Seket atau seneng ketunan, menjadi usia dimana manusia mulai mendekatkan diri kepada Yang Maha Kuasa.
Seneng ketunan berarti senang memakai kopiah/peci/penutup kepala yang identik dengan atribut yang dipakai saat beribadah.
Bagi seorang perempuan, ini menjadi usia memasuki masa menopause, sehingga akan lebih banyak menghabiskan waktu untuk beribadah.
Khususnya bagi perempuan muslim yang tidak lagi mendapatkan dispensasi dalam menjalankan shalat.
Sewidak
Sejatining wis wayahe tindak merupakan kepanjangan dari sewidak.
Dalam bahasa Indonesia, logat Jawa yang merujuk pada angka 60 ini memiliki arti sejatinya sudah waktunya pergi (meninggal dunia).

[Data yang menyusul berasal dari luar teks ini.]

-- ==== Sys2Proof/Tests/Slice0.lean ====
section
/-! SUPPORT. Tests of the model, with expected results from the spec's vectors (95_test_vectors.md) and examples, and
for every statement with hypotheses a witness that meets them. -/

open Sys2Proof Sys2Proof.Machine Sys2Proof.Safety

namespace Sys2Proof.Tests

/-! ## Well-formedness: an ill-formed term for each check -/

theorem test_wf_factor : factorWf [true, false, true] = true ∧ factorWf [] = false ∧ factorWf [true, false] = false := by
  decide

theorem test_wf_factor_list_reference : factorListWf .n12 normalFactors = true ∧
    factorListWf .n10 (normalFactors.take 10) = true ∧ factorListWf .n8 (normalFactors.take 8) = true ∧
    factorListWf .s12 shortFactors = true := by decide

/-- Too few factors, too many, a factor with a trailing zero, and a wrong degree sum. -/
theorem test_wf_factor_list_refuses :
    factorListWf .n8 (normalFactors.take 7) = false ∧ factorListWf .n12 (normalFactors ++ [[true]]) = false ∧
      factorListWf .n8 (normalFactors.take 7 ++ [[true, false]]) = false ∧
      factorListWf .n10 (normalFactors.take 8) = false := by decide

/-- R126 (a): n not above R_f; (b): class 3; (c): an unassigned code and the two placeholders. -/
theorem test_wf_entry_refuses :
    (configEntry .normal .r1_2 32400 .n12).wf = true ∧ (configEntry .normal .r1_2 192 .n12).wf = false ∧
      (configEntry .reserved .r1_2 32400 .n12).wf = false ∧ (configEntry .normal .r7_8 32400 .n12).wf = false ∧
      (configEntry .normal .rOther 32400 .n12).wf = false ∧
      ConfigEntry.wf { cls := 0, rate := 51, n := 32400, fam := .n12 } = false := by decide

theorem test_wf_table_refuses_a_repeated_pair :
    configTableWf [configEntry .normal .r1_2 32400 .n12, configEntry .normal .r1_2 43200 .n10] = false := by decide

/-- 20_memory.md R62, R63 and 95_test_vectors.md M-6. -/
theorem test_admitted :
    regAdmitted 0x008 .word = true ∧ regAdmitted 0x008 .byte = false ∧ regAdmitted 0x009 .word = false ∧
      bufAdmitted 16 13 .byte = true ∧ bufAdmitted 16 1 .word = false ∧ bufAdmitted 16 12 .word = true ∧
      bufAdmitted 16 16 .byte = false ∧ bufAdmitted 14 12 .word = false := by decide

/-- The instruction check accepts every instruction: the types leave no ill-formed one (30_encoding.md R91). -/
theorem test_wf_instr : Instr.wf .nop = true ∧ (∀ c r, Instr.wf (.cfg c r) = true) ∧ ∀ e, Instr.wf (.work e) = true :=
  ⟨rfl, fun _ _ => rfl, fun _ => rfl⟩

/-! ## Decode: words written out from 30_encoding.md R82 to R84 -/

theorem test_decode_nop : decode 0b00000000000000000000000000000000#32 = .instr .nop := by decide

/-- Class 2 at bits 9:8, rate 44 at bits 21:16: `CFG MEDIUM, R1_3_MEDIUM` (R94). -/
theorem test_decode_cfg : decode 0b00000000001011000000001000000001#32 = .instr (.cfg 2 44) ∧
    encode (cfgNamed .medium .r1_3_medium) = 0x002C0201#32 := by decide

theorem test_decode_work : decode 0b00000000000000000000000000000010#32 = .instr (.work false) ∧
    decode 0b00000000000000000000000100000010#32 = .instr (.work true) := by decide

Hal ini dikaitkan dengan usia dimana seseorang sudah semakin tua dan menyadari bahwa waktu hidupnya semakin terbatas.
Sehingga dimaknai dengan usia dimana sudah saatnya seseorang pergi menghadap Tuhan Yang Maha Esa.
Filosofi dan makna yang terkandung dalam menyebutkan angka-angka ini mencerminkan kearifan lokal suku Jawa yang kaya akan makna dan nilai-nilai kehidupan.
Hal ini menunjukkan betapa pentingnya memahami usia dan fase kehidupan melalui budaya karena ini bisa memberikan pedoman dan arahan dalam menjalani kehidupan. (Ruhana Maysarotul Muwafaqoh)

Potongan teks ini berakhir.